Let’s try to classify the `ca01` file, which is under the “news” category.

In [17]:
classifier.classify(extract_word_presence_absence_features(brown.words('ca01')))

'news'

We will now try classifying our own text. It needs to be long enough to contain a significant number of the top 1500 words, and needs to belong to a clear category.

We will use the first section of the prologue of the Catechism of the Catholic Church, which should be classified under “religion”.

In [18]:
catechism_text = '''1 God, infinitely perfect and blessed in himself, in a plan of sheer goodness
                    freely created man to make him share in his own blessed life. For this reason,
                    at every time and in every place, God draws close to man. He calls man to seek
                    him, to know him, to love him with all his strength. He calls together all men,
                    scattered and divided by sin, into the unity of his family, the Church. To
                    accomplish this, when the fullness of time had come, God sent his Son as
                    Redeemer and Saviour. In his Son and through him, he invites men to become, in
                    the Holy Spirit, his adopted children and thus heirs of his blessed life.
                    2 So that this call should resound throughout the world, Christ sent forth the
                    apostles he had chosen, commissioning them to proclaim the gospel: "Go
                    therefore and make disciples of all nations, baptizing them in the name of the
                    Father and of the Son and of the Holy Spirit, teaching them to observe all that
                    I have commanded you; and lo, I am with you always, to the close of the age."
                    Strengthened by this mission, the apostles "went forth and preached everywhere,
                    while the Lord worked with them and confirmed the message by the signs that
                    attended it."
                    3 Those who with God's help have welcomed Christ's call and freely responded to
                    it are urged on by love of Christ to proclaim the Good News everywhere in the
                    world. This treasure, received from the apostles, has been faithfully guarded
                    by their successors.

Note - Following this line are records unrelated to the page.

-- ==== Sys2Proof/Tests/Slice0.lean ====
section
/-! SUPPORT. Small states and requests, witnesses that the statements' hypotheses can be met, and tests of single commands. -/

namespace Sys2Proof.Tests
open Sys2Proof Sys2Proof.Machine

-- One theorem at a time: a check by the kernel waits for every theorem before it, and each one that waits holds a
-- thread with its whole stack.
set_option Elab.async false

/-! ### States and requests -/

/-- Firmware runs (STAGE 8), and client 0 has an empty draft 7. -/
def wState : State :=
  { regs := [(0x40, 0x8)], gci := { drafts := [⟨7, 0, 0, 0, []⟩] } }

/-- A request in mailbox 0 with SEQ 1: its draft and its payload. -/
def wReq (txn : BitVec 32) (p : List Byte) : Req := ⟨0, 1, 0, 0, BitVec.ofNat 16 p.length, txn, 0, p⟩

/-- A ticket of client 0. -/
def wTick (n : Nat) : Ticket := ⟨n, 0, 0x0116, [], false, [], none, false, [], none, 0⟩

/-- Client 0 holds running ticket 5 and complete ticket 6. -/
def wTicket : State :=
  { wState with gci := { wState.gci with tickets := [wTick 5, { wTick 6 with result := some (0, [9]) }] } }

/-- Mailbox 0 is on SPI. -/
def wSpi : State := { wState with regs := [(0x40, 0x8), (0x10010, 0x40028)] }

/-- A static entry of FID 5 is committed. -/
def wStatic : State :=
  { wState with cfg := [(pkey (oFdb (fdbBucket [0x11, 0x22, 0x33, 0x44, 0x55, 0x66] 5 * 8)) (pidRaw 0), 0x30056655443322110000 / 65536)] }

/-- A Hash entry of Channel 24 and identifier 0x123 is committed. -/
def wHash : State :=
  { wState with cfg := [(pkey (oHash (hashBucket 24 0x123 * 4)) (pidRaw 0), 0x123 + 2 ^ 29 + 5 * 2 ^ 32 + 24 * 2 ^ 48)] }

/-- Clock domain 1 is LOCKED. -/
def wLocked : State := wState.setF (domainField 1) dsLocked

/-- Slot 3 holds a persistent MACsec key of client 0. -/
def wKey : State :=
  { wState with hbx := { wState.hbx with slots := [(3, { typ := 1, usage := 3, callers := 1, flags := 1, key := zeros 16 })] } }

/-- Association 0 of port 1 is installed on slot 3. -/
def wAssoc : State := wKey.putAssoc 1 0 { installed := true, slot := 3, enabled := true, nextPn := 1 }

/-- A device of 512-byte LBAs is attached; the recorder region is LBA 0 to 63 and the staging region LBA 64 to 127. -/
def wStore : State :=
  { wState with
    cfg := [(pkey oDeck 0x4201, 64), (pkey oDeck 0x4202, 64), (pkey oDeck 0x4203, 64), (pkey oDeck 0x1600, 5)]
    hbx := { wState.hbx with slots := [(5, { typ := 3, usage := 16, callers := 256, key := zeros 32 })] }
    store := { wState.store with state := ssAttached, lbaSize := 512, nsLbas := 1024 } }

/-- The same with the host link up, and a buffer of one LBA at host address 0. -/
def wStoreHost : State :=
  { wStore with pcie := { wStore.pcie with linkUp := true, busMaster := true }, host := [(8, 1)] }

/-- Deck 2 is in quarantine. -/
def wQuar : State := wState.setDeckInfo 2 { wState.deckInfo 2 with known := true, quarantine := true }

/-- Pair 0 is the repeater's, and its handover is awaited until 9. -/
def wHandover : State := wState.setRepeater 0 { wState.repeater 0 with owns := true, waitUntil := some 9 }

/-- A copy of two cells that port 0 sends. -/
def wEgr : EgressRead := { desc := 1, d := { state := .active }, cellAt := 3, cellsLeft := 2 }

/-- Port 0 reads that copy. -/
def wRead : State := { wState with buf := { wState.buf with egress := [(0, wEgr)] } }

/-- An authentication job waits. -/
def wAuth (gen : Bool) : State :=
  { wState with hbx := { wState.hbx with auth := [⟨gen, 1, 0, [], 24, none, 1, 0, none, []⟩] } }

/-- LIN[1] runs as a responder. -/
def wLin : State := (wState.setF (LinStatus.laneGated 1) 0).setF (LinStatus.roleActive 1) 2

/-- CAN[20] is enabled and on the bus. -/
def wCan : State := ((wState.setF (CanStatus.enabled 20) 1).setF (CanStatus.integrating 20) 0).setF (CanStatus.laneGated 20) 0

/-- A Hatpin read of one word for ticket 5 is on the wire. -/
def wHatpin : State := { wTicket with hatpin := { wTicket.hatpin with queue := [{ client := 0, ticket := 5, left := 1 }] } }

/-- A frame waits for its decision, with its first cell written. -/
def wRx : State := { wState with buf := { wState.buf with rx := [(1, { port := 1, bytes := [], stamp := 0, todo := [], written := [3] })] } }

/-- A frame with a cell to write. -/
def wRxTodo : State := { wState with buf := { wState.buf with rx := [(1, { port := 1, bytes := [], stamp := 0, todo := [zeros 64] })] } }

/-- FID 5 has a learnt entry. -/
def wLearnt : State :=
  { wState with fwd := { wState.fwd with learnt := [(fdbBucket [0x11, 0x22, 0x33, 0x44, 0x55, 0x66] 5 * 8, 0x50056655443322110000 / 65536)] } }

/-- Queue 1 holds a learn record. -/
def wLearn : State := (wState.setEvRec 1 0 { src := 1, payload := 5 }).setWord (EvqWrPtr.off 1) 1

/-- The Crown die is powered and out of reset. -/
def wUp : State := { wState with brim := { wState.brim with power := pwRunning, supplyBad := false } }

/-- A flush of queue 8 for a port. -/
def wFlush (p : Nat) : Flush := { queues := [8], port := some p }

/-- Port 1 is the slave port of domain clock 0, and its link is up. -/
def wGptp : State :=
  { wState with cfg := [(pkey (oClock 0) 0x0100, 1), (pkey (oClock 0) 0x0102, 1)] }.setF (PortStatus.linkUp 1) 1

/-- Domain clock 0 is primary and LOCKED while clock 1 is the source. -/
def wRevert : State :=
  ({ wState with cfg := [(pkey (oClock 2) 0x0202, 1)] }.setF (domainField 0) dsLocked).setF TimeStatus.source 1

/-- A HELLO of Deck 2. -/
def wHello (k : Fin 5) : Hello := ⟨2, false, 7, 0, 0, 0, 0, 0, k, 0, 1⟩
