-- ==== Sys2Proof/Syntax.lean ====
section
/-! DEFINITION. The instructions of the block: the 29 operations of 30_encoding.md R302, one constructor per row of
spec/opcode_table.json, each with exactly the operand fields R302 gives it. -/

namespace Sys2Proof

/-- The pin selector of PIN and of a PTRAM entry (R305, 41_sequencer.md R454): 0 MODE, 1 RESET, 2 DATA, 3 PINMUX. -/
inductive Pin where
  | mode | reset | data | pinmux
  deriving DecidableEq, Repr

/-- The operations of R302. A Bool operand is its one-bit field (true is 1); `nresp` is NRESP, `imm8` is IMM8. -/
inductive Instr where
  /-- 0x01 SEND_FRAME (40_codec.md R420). -/
  | sendFrame (msel ftr fbc : Bool)
  /-- 0x02 RECV_FRAME (R421). -/
  | recvFrame (msel : Bool)
  /-- 0x03 RECV (42_command.md R505). -/
  | recv (msel : Bool)
  /-- 0x04 ENCODE (40_codec.md R422). -/
  | encode (msel ftr fbc : Bool)
  /-- 0x05 DECODE (R423). -/
  | decode (msel : Bool)
  /-- 0x06 RAW_SEND (R424). -/
  | rawSend
  /-- 0x07 RAW_RECV (R425). -/
  | rawRecv
  /-- 0x10 ENTRY (41_sequencer.md R460). -/
  | entry
  /-- 0x11 PIN (R470): the pin selector IMM8[1:0] and the level IMM8[2]. -/
  | pin (p : Pin) (lvl : Bool)
  /-- 0x12 DELAY (R471). -/
  | delay
  /-- 0x13 BAUD (R472). -/
  | baud
  /-- 0x14 UNLOCK (R473). -/
  | unlock
  /-- 0x20 RESET (42_command.md R510). -/
  | reset
  /-- 0x21 READ (R511). -/
  | read
  /-- 0x22 PROGRAM (R512). -/
  | program
  /-- 0x23 VERIFY (R513). -/
  | verify
  /-- 0x24 BLOCK_ERASE (R514). -/
  | blockErase
  /-- 0x25 CHECKSUM (R515). -/
  | checksum
  /-- 0x26 CHECKSUMS (R516). -/
  | checksums
  /-- 0x27 CHIP_ERASE (R520). -/
  | chipErase (nresp : BitVec 3) (chk : Bool)
  /-- 0x28 SEC_SET (R521). -/
  | secSet (nresp : BitVec 3) (chk : Bool)
  /-- 0x29 SEC_GET (R522). -/
  | secGet (nresp : BitVec 3) (chk : Bool)
  /-- 0x2A SEC_RELEASE (R523). -/
  | secRelease (nresp : BitVec 3) (chk : Bool)
  /-- 0x2B SIGNATURE (R524). -/
  | signature (nresp : BitVec 3) (chk : Bool)
  /-- 0x2C OPT_READ (R525). -/
  | optRead (nresp : BitVec 3) (chk : Bool)
  /-- 0x2D OPT_WRITE (R526). -/
  | optWrite (nresp : BitVec 3) (chk : Bool)
  /-- 0x2E STATUS (R527). -/
  | status (nresp : BitVec 3) (chk : Bool)
  /-- 0x2F RAW_CMD (R528): IMM8 is the opcode byte. -/
  | rawCmd (imm8 : Byte) (nresp : BitVec 3) (chk fbc : Bool)
  /-- 0x30 END (R530). -/
  | endSession
  deriving DecidableEq, Repr

end Sys2Proof
end

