-- ==== Sys2Proof/Laws/Entry.lean ====
section
/-! SUPPORT. What the pieces of the entry sequences do (41_sequencer.md R451, R452, R461-R464): the pin settings and bytes
they add to the history, the bytes they take, and the least time they take. -/

namespace Sys2Proof.Machine

/-- A piece that only changes pins: its pin settings and its least time. -/
structure Pinned (s t : State) (pins : List (Pin × Bool)) (ticks : Nat) : Prop where
  step : OpStep { pins := true } s t
  settings : t.pinSettings = s.pinSettings ++ pins
  rates : t.rates = s.rates
  time : s.time + ticks ≤ t.time

theorem Pinned.trans {s t u : State} {p q : List (Pin × Bool)} {m n : Nat} (h : Pinned s t p m) (k : Pinned t u q n) :
    Pinned s u (p ++ q) (m + n) :=
  ⟨h.step.trans k.step, by rw [k.settings, h.settings, List.append_assoc], k.rates.trans h.rates, by
    have h1 := h.time
    have h2 := k.time
    omega⟩

theorem Pinned.live {s t : State} {p : List (Pin × Bool)} {n : Nat} (h : Pinned s t p n) (hs : Live s) : Live t :=
  h.step.live hs

theorem Pinned.mark (s : State) (f : Hidden → Hidden) (h1 : (f s.hid).tsnap = s.hid.tsnap)
    (h2 : (f s.hid).tacc = s.hid.tacc) : Pinned s { s with hid := f s.hid } [] 0 :=
  ⟨OpStep.hidStep _ s _ h1 h2, by simp [State.pinSettings], rfl, Nat.le_refl _⟩

theorem Pinned.set (p : Pin) (v : Bool) {s : State} (h : Live s) :
    ∃ t, pinSet p v s = .ok ⟨⟩ t ∧ Pinned s t [(p, v)] 0 := by
  obtain ⟨t, h1, o, -, -, -, -, q, -, r⟩ := pinSet_ok p v h
  exact ⟨t, h1, o, q, r, o.time⟩

theorem Pinned.wait (d : Nat) {s : State} (h : Live s) : ∃ t, Machine.wait d s = .ok ⟨⟩ t ∧ Pinned s t [] d := by
  obtain ⟨t, h1, w⟩ := wait_ok d h
  have wp := w.step.pins rfl
  exact ⟨t, h1, w.step.widen rfl, by rw [wp.settings, List.append_nil], wp.rates, by rw [w.time]; omega⟩

/-- `RunTrain()` (R451) sets the pins of the entries before the first END, each followed by its delay. -/
theorem runTrain_ok (es : List Word) (i : Nat) {s : State} (h : Live s) :
    ∃ t, runTrain i es s = .ok ⟨⟩ t ∧
      Pinned s t ((es.takeWhile fun e => !trainEnd e).map fun e => (trainPin e, trainLevel e))
        ((es.takeWhile fun e => !trainEnd e).map trainDelay).sum := by
  induction es generalizing s i with
  | nil => exact ⟨s, rfl, OpStep.refl _ s, by simp, rfl, Nat.le_refl _⟩
  | cons e es ih =>
    have o0 := Pinned.mark s (fun h => { h with ptIndex := i }) rfl rfl
    by_cases he : trainEnd e = true
    · refine ⟨{ s with hid := { s.hid with ptIndex := i } }, ?_, ?_⟩
      · unfold runTrain
        rw [Ctl.bind_apply, mark_apply]
        dsimp only
        rw [if_pos he]
        rfl
      · rw [List.takeWhile_cons_of_neg (by simp [he])]
        exact o0
    · obtain ⟨t, h1, p1⟩ := Pinned.set (trainPin e) (trainLevel e) (o0.live h)
      obtain ⟨u, h2, p2⟩ := Pinned.wait (trainDelay e) (p1.live (o0.live h))
      obtain ⟨v, h3, p3⟩ := ih (i + 1) (p2.live (p1.live (o0.live h)))
      have all := ((o0.trans p1).trans p2).trans p3
      refine ⟨v, ?_, ?_⟩
      · unfold runTrain
        rw [Ctl.bind_apply, mark_apply]
        dsimp only
        rw [if_neg he, Ctl.bind_apply, h1]
        dsimp only
        rw [Ctl.bind_apply, h2]
        exact h3
      · rw [List.takeWhile_cons_of_pos (by simpa using he)]
        simpa using all

theorem pulseLoop_ok (d k : Nat) {s : State} (h : Live s) :
    ∃ t, pulseLoop d k s = .ok ⟨⟩ t ∧
      Pinned s t (List.replicate k [(Pin.mode, false), (Pin.mode, true)]).flatten (k * (2 * d)) := by
  induction k generalizing s with
  | zero => exact ⟨s, rfl, OpStep.refl _ s, by simp, rfl, by simp⟩
  | succ k ih =>
    have o0 := Pinned.mark s (fun h => { h with entryCount := k + 1 }) rfl rfl
    obtain ⟨t, h1, p1⟩ := Pinned.set .mode false (o0.live h)
    obtain ⟨u, h2, p2⟩ := Pinned.wait d (p1.live (o0.live h))
    obtain ⟨v, h3, p3⟩ := Pinned.set .mode true (p2.live (p1.live (o0.live h)))
    obtain ⟨w, h4, p4⟩ := Pinned.wait d (p3.live (p2.live (p1.live (o0.live h))))
    obtain ⟨x, h5, p5⟩ := ih (p4.live (p3.live (p2.live (p1.live (o0.live h)))))
    have all := ((((o0.trans p1).trans p2).trans p3).trans p4).trans p5
    refine ⟨x, ?_, ?_⟩
    · unfold pulseLoop
      rw [Ctl.bind_apply, mark_apply]
      dsimp only
      rw [Ctl.bind_apply, h1]
      dsimp only
      rw [Ctl.bind_apply, h2]
      dsimp only
      rw [Ctl.bind_apply, h3]
      dsimp only
      rw [Ctl.bind_apply, h4]
      exact h5
    · have e : (k + 1) * (2 * d) = 0 + 0 + d + 0 + d + k * (2 * d) := by ring
      rw [e, List.replicate_succ, List.flatten_cons]
      simpa using all

/-- `PulsePart()` (R452). -/
theorem pulsePart_ok (p : Profile) {s : State} (h : Live s) :
    ∃ t, pulsePart p s = .ok ⟨⟩ t ∧
      Pinned s t p.pulsePins (p.tPulse.toNat * (1 + 2 * p.pulses.toNat) + p.tSettle.toNat) := by
  obtain ⟨t, h1, p1⟩ := Pinned.set .reset false h
  obtain ⟨u, h2, p2⟩ := Pinned.wait p.tPulse.toNat (p1.live h)
  obtain ⟨v, h3, p3⟩ := pulseLoop_ok p.tPulse.toNat p.pulses.toNat (p2.live (p1.live h))
  obtain ⟨w, h4, p4⟩ := Pinned.set .reset true (p3.live (p2.live (p1.live h)))
  obtain ⟨x, h5, p5⟩ := Pinned.wait p.tSettle.toNat (p4.live (p3.live (p2.live (p1.live h))))
  have all := (((p1.trans p2).trans p3).trans p4).trans p5
  refine ⟨x, ?_, ?_⟩
  · unfold pulsePart
    rw [Ctl.bind_apply, h1]
    dsimp only
    rw [Ctl.bind_apply, h2]
    dsimp only
    rw [Ctl.bind_apply, h3]
    dsimp only
    rw [Ctl.bind_apply, h4]
    exact h5
  · have e : p.tPulse.toNat * (1 + 2 * p.pulses.toNat) + p.tSettle.toNat =
        0 + p.tPulse.toNat + p.pulses.toNat * (2 * p.tPulse.toNat) + 0 + p.tSettle.toNat := by ring
    rw [e]
    simpa [Profile.pulsePins] using all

All Christ's faithful are called to hand it on from
                    generation to generation, by professing the faith, by living it in fraternal
                    sharing, and by celebrating it in liturgy and prayer.'''

In [19]:
from nltk.tokenize import RegexpTokenizer

tokenizer = RegexpTokenizer(r'\w+')
catechism_text_tokens = filter_out_stopwords(tokenizer.tokenize(catechism_text.lower()))
catechism_text_tokens = [w for w in catechism_text_tokens if w.isalpha()]
catechism_text_tokens[:5]

['god', 'infinitely', 'perfect', 'blessed', 'plan']

In [20]:
classifier.classify(extract_word_presence_absence_features(catechism_text_tokens))

'learned'